Twenty people were arrested in an operation involving five different US law-enforcement agencies as well as Mexican authorities. The news comes a day after US Secretary of State Hillary Clinton heaped praise on President Felipe Calderón's controversial war on drugs and accepted that US drug consumption, as well as the flow of weapons south of the border, were major contributions to the violence.

The suspects are alleged to have purchased hundreds of weapons, including AK-47 rifles, from Phoenix gun shops as well as acting as "straw purchasers"--buying weapons from stores pretending they were for personal use--for sniper rifles and pistols known as "cop killers" as their bullets are able to penetrate body armour.

President Felipe Calderón's war against drugs has proved controversial with Mexicans, disappointed at the huge increase in death and violence since it began.
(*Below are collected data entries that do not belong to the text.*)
-- ==== Sys2Proof/Machine/Field.lean ====
section
/-! DEFINITION. The Home field logic: frame builders and receive maps (R381 to R384), CAN (R385 to R390), 10BASE-T1S (R391,
R392), encoder ports (R393 to R396), PWM (R397 to R399), MOTION_PERMIT (R400 to R404), general field pins (R405, R406),
field-bank diagnostics (R407 to R409), and launches (R360). -/

namespace Sys2Proof.Machine

/-- One more in a count that holds at 2^32 - 1. -/
def State.count32 (s : State) (a : Nat) : State := s.satFld a 31 0

/-! ## CAN transmit buffers (R386 to R388) -/

/-- Controller `c`. -/
def State.can (s : State) (c : Nat) : CanSt := Map.get ⟨0, 0, false⟩ s.field.can c
/-- Replace it. -/
def State.setCan (s : State) (c : Nat) (x : CanSt) : State :=
  { s with field := { s.field with can := Map.put ⟨0, 0, false⟩ s.field.can c x } }

/-- Key of transmit buffer `b` of controller `c` (R390). -/
def canBuf (c b : Nat) : Nat := homeSpace + 0x80078000 + c * 0x3000 + b * 0x1000

/-- STATE of a transmit buffer: 0 IDLE, 1 PENDING, 2 ON_BUS, 3 DONE, 4 LOST_ARB, 5 ERROR, 6 ABORTED. -/
def State.txState (s : State) (c b : Nat) : Nat := s.fld (Reg.CAN_TXSTAT c b) 3 0
/-- Change it. -/
def State.setTx (s : State) (c b x : Nat) : State := s.setFld (Reg.CAN_TXSTAT c b) 3 0 x

/-- Launch time of a buffer's frame. -/
def State.canLt (s : State) (c b : Nat) : Nat := s.loadNat (canBuf c b + 12) 4

/-- Does buffer `b` stand at the head of its launch queue: each buffer by itself, or with BUFNO the lowest one that has not
completed (R387)? -/
def State.canHead (s : State) (c b : Nat) : Bool :=
  let waits := fun x => s.txState c x == 1 || s.txState c x == 2
  waits b && (!s.flag (Reg.CAN_CTRL c) 3 || (List.range b).all fun x => !waits x)

/-- A buffer that has come to the head since `old` meets its launch time there (R360). -/
def State.canHeads (old s : State) (c : Nat) : State :=
  s.each ((List.range 3).filter fun b => s.canHead c b && !old.canHead c b) fun s b =>
    s.setCan c { s.can c with late := putBits (s.can c).late b b (if s.launchLate (s.canLt c b) then 1 else 0) }

/-- A buffer completes with a state: CAN_TX is raised; a waiting abort is over. -/
def State.txDone (s : State) (c b x : Nat) : State :=
  ((State.canHeads s (s.setTx c b x) c).setCan c { (State.canHeads s (s.setTx c b x) c).can c with
    abort := putBits (s.can c).abort b b 0 }).raiseEv (139 + c)

/-- Byte `j` of builder record `i` (R381). -/
def State.bldByte (s : State) (i j : Nat) : Nat := s.fld (Reg.BLD_REC i (j / 4)) (8 * (j % 4) + 7) (8 * (j % 4))

/-- Is the buffer owned by an enabled builder? -/
def State.bldOwns (s : State) (c b : Nat) : Bool :=
  (List.range 32).any fun i => s.bldByte i 0 % 2 == 1 && s.bldByte i 1 % 16 == c && s.bldByte i 2 == b

/-- CAN_SEND: the buffers named become pending (R387). -/
def State.canSend (s : State) (c m : Nat) : State :=
  s.canHeads (s.each (List.range 3) fun s b =>
    if bitOf m b && s.txState c b != 1 && s.txState c b != 2 then s.setTx c b 1 else s) c

/-- CAN_SEND (R387). -/
def execCanSend (c : BitVec 2) (m : BitVec 3) (s : State) : Out := .next (s.canSend c.toNat m.toNat)

/-- An abort completes a pending buffer at once; a frame on the bus is waited for (R388). -/
def State.canAbort (s : State) (c m : Nat) : State :=
  s.each (List.range 3) fun s b =>
    if !bitOf m b then s
    else if s.txState c b = 1 then s.txDone c b 6
    else if s.txState c b = 2 then s.setCan c { s.can c with abort := putBits (s.can c).abort b b 1 } else s

/-- CAN_ABORT (R388). -/
def execCanAbort (c : BitVec 2) (m : BitVec 3) (s : State) : Out := .next (s.canAbort c.toNat m.toNat)

/-- RECOVER starts bus-off recovery (R389). -/
def State.canRecover (s : State) (c : Nat) : State :=
  if s.fld (Reg.CAN_STATUS c) 5 4 = 2 then s.setCan c { s.can c with recovering := true } else s

/-- CAN_RECOVER (R389). -/
def execCanRecover (c : BitVec 2) (s : State) : Out := .next (s.canRecover c.toNat)

/-- CAN_TXCMD written. -/
def State.txCmd (s : State) (c v : Nat) : State :=
  let s := (s.canAbort c (bits v 5 3)).canSend c (bits v 2 0)
  if bitOf v 6 then s.canRecover c else s

/-- A firmware write of bytes at offset `o` of a transmit buffer (R388, R390). -/
def State.txBufWrite (s : State) (c b o : Nat) (bs : List Byte) : State :=
  if s.bldOwns c b then s.setFlag (Reg.CAN_TXSTAT c b) 7 true
  else if s.txState c b = 1 ∨ s.txState c b = 2 then s.setFlag (Reg.CAN_TXSTAT c b) 6 true
  else s.store (canBuf c b + o) (bs.take (2064 - o))

/-- CAN_TXBUF_WRITE (R388). -/
def execCanTxbufWrite (c : BitVec 2) (b : Fin 3) (o : BitVec 12) (v : Half) (s : State) : Out :=
  .next (s.txBufWrite c.toNat b o.toNat (leBytes 4 v.toNat))

/-- What bus arbitration compares: the base identifier, then extended after base, the identifier's extension, remote
after data; lower wins. -/
def State.arbKey (s : State) (c b : Nat) : Nat :=
  let key := s.loadNat (canBuf c b) 4
  let fmt := s.loadNat (canBuf c b + 6) 1
  if fmt % 4 = 2 then bits key 10 0 * 2 ^ 20
  else if bitOf key 29 then bits key 28 18 * 2 ^ 20 + 2 ^ 19 + bits key 17 0 * 2 + (if bitOf fmt 3 then 1 else 0)
  else bits key 10 0 * 2 ^ 20 + (if bitOf fmt 3 then 1 else 0)

/-- Is the frame of a buffer due: its launch time has come, or was past when it came to the head (R360)? -/
def State.canDue (s : State) (c b : Nat) : Bool := bitOf (s.can c).late b || s.launchDue (s.canLt c b)

/-- MODE: 0 normal, 1 restricted operation, 2 loop-back. -/
def State.canMode (s : State) (c : Nat) : Nat := s.fld (Reg.CAN_CTRL c) 2 1

/-- The buffer whose frame enters arbitration next (R387). -/
def State.canNext (s : State) (c : Nat) : Option Nat :=
  let pend := (List.range 3).filter fun b => s.txState c b == 1
  if s.flag (Reg.CAN_CTRL c) 3 then
    match pend with
    | b :: _ => if s.canDue c b then some b else none
    | [] => none
  else (pend.filter fun b => s.canDue c b).foldl (fun (m : Option Nat) b => match m with
    | some a => if s.arbKey c b < s.arbKey c a then some b else some a
    | none => some b) none

/-- Release buffer `b` of controller `c` to the bus (R360, R387). A controller in restricted operation sends nothing (PRESUMED,
assumption 129); a retry keeps LATE as the frame's arrival at the head made it. -/
def State.canRelease (s : State) (c b : Nat) : Option State :=
  if s.flag (Reg.CAN_CTRL c) 0 && s.canMode c != 1 && s.fld (Reg.CAN_STATUS c) 5 4 != 2 && s.canNext c == some b
      && (List.range 3).all (fun x => s.txState c x != 2) then
    some ((s.setTx c b 2).setFlag (Reg.CAN_TXSTAT c b) 5 (bitOf (s.can c).late b))
  else none

/-- Error state by the transmit and receive counters, bus-off apart. -/
def State.canFstate (s : State) (c : Nat) : State :=
  let a := Reg.CAN_STATUS c
  if s.fld a 5 4 = 2 then s else s.setFld a 5 4 (if 128 ≤ s.fld a 31 24 ∨ 128 ≤ s.fld a 23 16 then 1 else 0)

/-- CAN_BUSOFF: the controller goes bus-off, or (`back`) its recovery ends: automatic, or started by RECOVER (R389). -/
def execCanBusoff (c : BitVec 2) (back : Bool) (s : State) : Out :=
  let c := c.toNat
  let a := Reg.CAN_STATUS c
  if back then
    if s.fld a 5 4 = 2 ∧ (s.flag (Reg.CAN_CTRL c) 4 ∨ (s.can c).recovering) then
      .next (((s.setFld a 5 4 0).setFld a 31 16 0).setCan c { s.can c with recovering := false })
    else s.noEvent
  else if s.flag (Reg.CAN_CTRL c) 0 ∧ s.fld a 5 4 ≠ 2 then
    let s := ((s.setFld a 5 4 2).setFld a 31 24 255).setFlag a 10 true
    .next (s.each (List.range 3) fun s b => if s.txState c b = 2 then s.setTx c b 1 else s)
  else s.noEvent

/-! ## Frame builders (R381 to R384) -/

/-- A builder or map count is made: the counter, and BLD_LAST. -/
def State.bldCount (s : State) (kind i : Nat) : State :=
  let a := if kind = 1 then Reg.BLD_REPLACED else if kind = 2 then Reg.BLD_SKIPPED else Reg.BLD_SHORT
  ((s.count32 a).setFld Reg.BLD_LAST 15 14 kind).setFld Reg.BLD_LAST 4 0 i

/-- Write bytes into a list at an offset, as far as it reaches. -/
def patch (l : List Byte) (o : Nat) (bs : List Byte) : List Byte := (l.take o ++ bs ++ l.drop (o + bs.length)).take l.length

/-- A Q31 word as an integer of `w` bytes (R382). -/
def q31ToInt (w n : Nat) : Nat :=
  if w = 2 then wrap 16 (clampInt (-32768) 32767 (roundRat .rne 0 ((signed 32 n : Rat) / 65536))) else n % 2 ^ 32

/-- The frame that builder `i` makes at the apply instant `t`: its header with the launch time, and its payload. -/
def State.bldFrame (s : State) (i t : Nat) : List Byte :=
  let hdr := homeSpace + (s.rd (Reg.BLD_REC i 2)).toNat % 2 ^ 32
  let len := s.loadNat (hdr + 4) 2
  let head := s.load hdr 12 ++ leBytes 4 (t + 100 * (s.bldByte i 4 + 256 * s.bldByte i 5))
  let body := s.load (hdr + 16) len
  let body := (List.range (s.bldByte i 6)).foldl (fun body k =>
    let w := s.bldByte i (4 * k + 13)
    patch body (s.bldByte i (4 * k + 14) + 256 * s.bldByte i (4 * k + 15))
      (leBytes w (q31ToInt w (s.rd (Reg.CE_OUTW (s.bldByte i (4 * k + 12)))).toNat))) body
  let o := s.bldByte i 7
  head ++ if o = 255 then body else patch body o [BitVec.ofNat 8 (Map.get 0 s.field.builds i + 1)]

/-- T1S port `n`. -/
def State.t1s (s : State) (n : Nat) : T1sSt := Map.get ⟨[], false, false, 0⟩ s.field.t1s n
/-- Replace it. -/
def State.setT1s (s : State) (n : Nat) (x : T1sSt) : State :=
  { s with field := { s.field with t1s := Map.put ⟨[], false, false, 0⟩ s.field.t1s n x } }

/-- Push a frame onto a T1S transmit queue, where a first one meets its launch time (R360); a push to a full queue is discarded and sets TXFULL (R392). -/
def State.t1sPush (s : State) (n : Nat) (x : T1sItem) : State :=
  let t := s.t1s n
  if 16 ≤ t.queue.length then s.setFlag (Reg.T1S_TXSTAT n) 7 true
  else (s.setT1s n { t with
    queue := t.queue ++ [x]
    late := if t.queue.isEmpty then s.launchLate x.lt else t.late }).setFld (Reg.T1S_TXSTAT n) 4 0 (t.queue.length + 1)

/-- One more build of builder `i`. -/
def State.bldMade (s : State) (i : Nat) : State :=
  { s with field := { s.field with builds := Map.put 0 s.field.builds i ((Map.get 0 s.field.builds i + 1) % 256) } }

/-- Does every field of builder record `i` lie in the range that R381 gives it? -/
def State.bldOk (s : State) (i : Nat) : Bool :=
  let tgt := s.bldByte i 1
  decide (tgt % 8 < if bitOf tgt 3 then 2 else 4) && decide (s.bldByte i 2 < 3)
    && decide (s.bldByte i 4 + 256 * s.bldByte i 5 ≤ 10000) && decide (1 ≤ s.bldByte i 6) && decide (s.bldByte i 6 ≤ 8)
    && (List.range (s.bldByte i 6)).all fun k => decide (s.bldByte i (4 * k + 12) < 128)
      && (s.bldByte i (4 * k + 13) == 2 || s.bldByte i (4 * k + 13) == 4)

/-- Builder `i` builds at the apply instant `t` (R382): a frame not yet in arbitration is replaced, one on the bus is
left alone. A record with a field out of range builds nothing. DESIGN CHOICE. -/
def State.build (s : State) (i t : Nat) : State :=
  let tgt := s.bldByte i 1
  let fr := s.bldFrame i t
  if !s.bldOk i then s
  else if bitOf tgt 3 then (s.bldMade i).t1sPush (tgt % 8) ⟨leNat (((fr.drop 12).take 4)), fr⟩
  else
    let c := tgt % 8
    let b := s.bldByte i 2
    if s.txState c b = 2 then (s.bldCount 2 i).raiseEv 134
    else
      let s := if s.txState c b = 1 then s.bldCount 1 i else s
      State.canHeads (s.setTx c b 0) (((s.bldMade i).store (canBuf c b) (fr.take 2064)).setTx c b 1) c

/-- Every enabled builder whose trigger is loop `n` (R382). -/
def State.buildAll (s : State) (n t : Nat) : State :=
  s.each ((List.range 32).filter fun i => s.bldByte i 0 % 2 == 1 && s.bldByte i 3 % 64 == n) fun s i => s.build i t

/-- BLD_CTRL.CLR (R384). -/
def State.bldClr (s : State) : State :=
  (((s.wr Reg.BLD_REPLACED 0).wr Reg.BLD_SKIPPED 0).wr Reg.BLD_SHORT 0).wr Reg.BLD_LAST 0

/-- BLD_CLR (R384). -/
def execBldClr (s : State) : Out := .next s.bldClr

/-! ## CAN receive (R389, R390) -/

/-- Payload bytes and slot stride of a receive queue by SLOT. -/
def slotPayload (k : Nat) : Nat := if k = 0 then 64 else if k = 1 then 256 else 2048

/-- Fields of receive map `m` in use: word, width, offset. -/
def State.mapFields (s : State) (m : Nat) : List (Nat × Nat × Nat) :=
  ((List.range 4).map fun k => (s.fld (Reg.BLD_MAP m k) 7 0, s.fld (Reg.BLD_MAP m k) 15 8, s.fld (Reg.BLD_MAP m k) 31 16)).filter
    fun x => x.2.1 == 2 || x.2.1 == 4

/-- Apply receive map `m` to a frame's payload: every field, or none of a short frame (R383). -/
def State.applyMap (s : State) (m : Nat) (bs : List Byte) : State :=
  let l := s.mapFields m
  if l.any fun x => decide (bs.length < x.2.2 + x.2.1) then s.bldCount 3 m
  else s.each l fun s x =>
    s.wr (Reg.CE_IN (x.1 % 128)) (BitVec.ofNat 64 (leNat ((bs.drop x.2.2).take x.2.1) * 2 ^ (32 - 8 * x.2.1) % 2 ^ 32))

/-- The first filter that accepts a frame. -/
def State.canFilter (s : State) (c key fmt : Nat) : Option Nat :=
  (List.range 32).find? fun k => s.flag (Reg.CAN_FCFG c k) 31 && decide (fmt < 3)
    && bitOf (s.fld (Reg.CAN_FCFG c k) 30 28) fmt
    && ((key ^^^ (s.rd (Reg.CAN_FMATCH c k)).toNat) &&& (s.rd (Reg.CAN_FMASK c k)).toNat) % 2 ^ 32 == 0

/-- Slots of a Home ring in use: HEAD − TAIL by signed 16-bit difference. -/
def State.slotsUsed (s : State) (head tail : Nat) : Int := signed 16 (s.fld head 15 0 + 65536 - s.fld tail 15 0)

/-- A stamp that Home firmware takes of an event at raw count `at0`: 0.1 to 1.5 us after it, otherwise free (R359). -/
def State.homeStamp (s : State) (at0 : Nat) : Nat × State :=
  let t := s.take 1
  (at0 + 100 + Config.freeCount t.1 % 1401, t.2)
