-- ==== Sys2Proof/Machine/Power.lean ====
section
/-! DEFINITION. Power (R20, R473 to R486, R518 to R522): envelopes, trims, the governor, hardware limits, power states, the
supplies. Voltages are in mV, power in mW. -/

namespace Sys2Proof.Machine

/-! ## Clamp reasons (R481) -/

/-- Reasons that hardware throttles give: TJ, DROOP, ICC. -/
def State.hardReasons (s : State) : Nat :=
  (if s.pwr.junction.isEmpty then 0 else 2) + (if s.pwr.droop then 4 else 0) + (if s.pwr.icc then 8 else 0)

/-- Lowest reason of a mask; 0 for none. -/
def lowestReason (m : Nat) : Nat := ((List.range 9).find? (bitOf m)).getD 0

/-- Bring CLAMPED, REASON and the clamp log up to date; PWR_CLAMP is raised when a reason begins to act. -/
def State.clampRefresh (s : State) : State :=
  let m := s.hardReasons ||| s.pwr.soft
  let fresh := m &&& (2 ^ 9 - 1 - s.pwr.acting)
  let s := { s with pwr := { s.pwr with acting := m } }
  let s := (s.setFlag Reg.PWR_STATUS 63 (m != 0)).setFld Reg.PWR_STATUS 62 56 (lowestReason m)
  let s := s.setFld Reg.PWR_CLAMPLOG 8 1 (s.fld Reg.PWR_CLAMPLOG 8 1 ||| m / 2)
  if fresh = 0 then s else s.raiseEv 19

/-- Set or clear soft reason `k`. -/
def State.softReason (s : State) (k : Nat) (on : Bool) : State :=
  let m := s.pwr.soft
  { s with pwr := { s.pwr with soft := if on then m ||| 2 ^ k else m &&& (2 ^ 9 - 1 - 2 ^ k) } }

/-! ## Trims (R20, R486) -/

/-- TRIM of Face `n` in units of 5 mV. -/
def State.trim (s : State) (n : Nat) : Int := signed 8 (s.fld (Reg.PWR_TRIM n) 7 0)
/-- Is the trim of Face `n` pinned? -/
def State.pinned (s : State) (n : Nat) : Bool := s.flag (Reg.PWR_TRIM n) 8
/-- VCORE target. -/
def State.vcore (s : State) : Nat := s.fld Reg.PWR_STATUS 47 32
/-- Set TRIM, clamped to −10 to +10. -/
def State.setTrim (s : State) (n : Nat) (t : Int) : State := s.setFld (Reg.PWR_TRIM n) 7 0 (wrap 8 (clampInt (-10) 10 t))
/-- Voltage of Face `n` before it is held in range. -/
def State.faceRaw (s : State) (n : Nat) : Int := s.vcore + 5 * s.trim n
/-- Voltage of Face `n`, held in 600 to 900 mV (R20). -/
def State.faceMv (s : State) (n : Nat) : Int := clampInt 600 900 (s.faceRaw n)
/-- A trim takes a Face outside the range: reason TRIM_RANGE. -/
def State.trimRange (s : State) : State :=
  s.softReason 7 ((List.range 6).any fun n => s.vcore != 0 && s.faceMv n != s.faceRaw n)

/-- PWR_TRIMn written. -/
def State.trimWrite (s : State) (n v : Nat) : State :=
  ((s.setFlag (Reg.PWR_TRIM n) 8 (bitOf v 8)).setTrim n (signed 8 (v % 256))).trimRange.clampRefresh

/-- PWR_TRIM_WRITE (R486). -/
def execPwrTrimWrite (n : Fin 6) (v : Word) (s : State) : Out := .next (s.trimWrite n v.toNat)

/-! ## The governor (R482, R483) -/

/-- The part's maximum junction temperature (R480). -/
def tjMax : Int := if Config.gradeC then 85 else 105
/-- The soft limit (R482). -/
def tjSoft : Int := tjMax - 10

/-- The envelope in mW (R479); ENV 3 acts as 0. -/
def State.envelopeMw (s : State) : Nat :=
  match s.fld Reg.PWR_CTRL 1 0 with
  | 1 => 100000
  | 2 => 150000
  | _ => 60000

/-- WCAP in mW. -/
def State.wcapMw (s : State) : Nat := 1000 * s.fld Reg.PWR_CAP 15 8

/-- The governor's step of VCORE under a power limit: −10, +5 or 0 mV. -/
def vStep (lim mw : Nat) (hot cool : Bool) : Int :=
  if decide (lim < mw) || hot then -10 else if decide (100 * mw < 92 * lim) && cool then 5 else 0

/-- HBMPCT follows HBMC_STATUS.HOT: 50 while it is 1, the previous value once it has been clear for 1 s (R482). -/
def State.hbmPct (s : State) : State :=
  let hot := s.flag Reg.HBMC_STATUS 31
  match s.pwr.hbmPct with
  | none => if hot then { s with pwr := { s.pwr with
      hbmPct := some (s.fld Reg.PWR_CAP 7 0)
      coolAt := none } }.setFld Reg.PWR_CAP 7 0 50 else s
  | some old =>
    if hot then { s with pwr := { s.pwr with coolAt := none } }.setFld Reg.PWR_CAP 7 0 50
    else match s.pwr.coolAt with
      | none => { s with pwr := { s.pwr with coolAt := some s.raw } }
      | some t => if t + 1000000000 ≤ s.raw then { s with pwr := { s.pwr with
          hbmPct := none
          coolAt := none } }.setFld Reg.PWR_CAP 7 0 old else s

/-- Faces that the governor would cool: at or above the soft limit. -/
def hotFaces (tj : List Int) : List Nat := (List.range 6).filter fun f => tjSoft ≤ tj.getD f 0

/-- Which way Face `f`'s pace lies from the median of the six: above, below, or within the middle pair. -/
def State.offMedian (s : State) (f : Nat) : Int :=
  let l := sortBy (fun (n : Nat) => (n : Rat)) ((List.range 6).map s.paceOf)
  if s.paceOf f < l.getD 2 0 then 1 else if l.getD 3 0 < s.paceOf f then -1 else 0

/-- The trims of one tick: an unpinned hot Face goes down a step; every unpinned Face then moves at most a step toward the
median pace; a pinned Face that would be trimmed gives TRIM_PIN. -/
def State.trimTick (s : State) (tj : List Int) : State :=
  let move := fun (s : State) (f : Nat) => (if (hotFaces tj).contains f then -1 else 0) + s.offMedian f
  let pin := (List.range 6).any fun f => s.pinned f && (decide ((hotFaces tj).contains f = true) || s.offMedian f != 0)
  let t := s.each (List.range 6) fun t f => if s.pinned f then t else t.setTrim f (t.trim f + move s f)
  t.softReason 8 pin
However, the US government is keen to voice its support and this week offered $500m in aid, adding to the Merida Initiative, a $1.4bn anti-drug plan formed under the Bush administration in 2007.

"What President Calderón has done is absolutely necessary," Mrs Clinton told reporters at a press conference in Guanajuato earlier this week. “There’s no alternative. The drug traffickers are not going to give up without a terrible fight. When they do things that are barbaric, like behead people, it’s meant to intimidate.”

More than 34,600 people have died in drug-related violence in Mexico since President Felipe Calderón took power in December 2006. Just less than 15,300 of those deaths took place in 2010 alone. Mrs Clinton said: “If it was easy, it would have been done before. It is hard and carries all kinds of costs.”

President Calderón’s drug war is not popular with many Mexicans, who live with news of death and violence every single day. “Back in the day, the narcos were always very open with the public,” said Miguel Perea, a veteran journalist in Ciudad Juárez. “You would pass by their houses and there was no problem. But when President Calderón came to power, all-out war was declared against them.”

This war is thought to have exacerbated the problem, pushing the cartels further underground. The death or arrest of cartel leaders has caused many turf wars to break out, notably in the tourist resort of Acapulco which has seen a huge number of bodies found there recently as a three-way war has erupted between cartels.

The gun-runners caught in Arizona are alleged to have been working with the Sinaloa cartel, headed by Joaquín ‘Chapo’ Guzmán, Mexico’s most notorious drug lord who escaped a maximum-security prison ten years ago. Now his name cannot even be uttered on the streets of Ciudad Juárez, on the country’s northern border with the United States.

Juárez has come to epitomise Mexico’s drug wars. WikiLeaks’ revelations this week that President Calderón requested help from the US government to subdue criminal organisations in Cuidad Juárez will shock many Mexicans.

However, residents of Juárez are keen for any help they can get, as many have lost all faith in Mexican authorities. Olga Esparaza’s 16-year-old daughter went missing in March 2009, when she was 18. She has had no help in finding her daughter from authorities and has conducted much investigation herself.

She said: “To any authorities--the FBI, Interpol--please help us. The Mexican government is incompetent and does not help us with anything. It's inhumane that the authorities have not the slightest interest in finding my daughter.”

William Simmons, an academic from Arizona State University working on legal remedies for the situation in Juárez said: “We need to give more aid from the US side in terms of humanitarian assistance and infrastructure assistance but instead we give five high-powered helicopters to the Mexican military, which is just going to exacerbate the drug war.

“If either country thinks they're going to win a war of attrition against the drug cartels, they're crazy. The cartels can replace their footsoldiers and the leadership quicker than anyone can kill or arrest them.”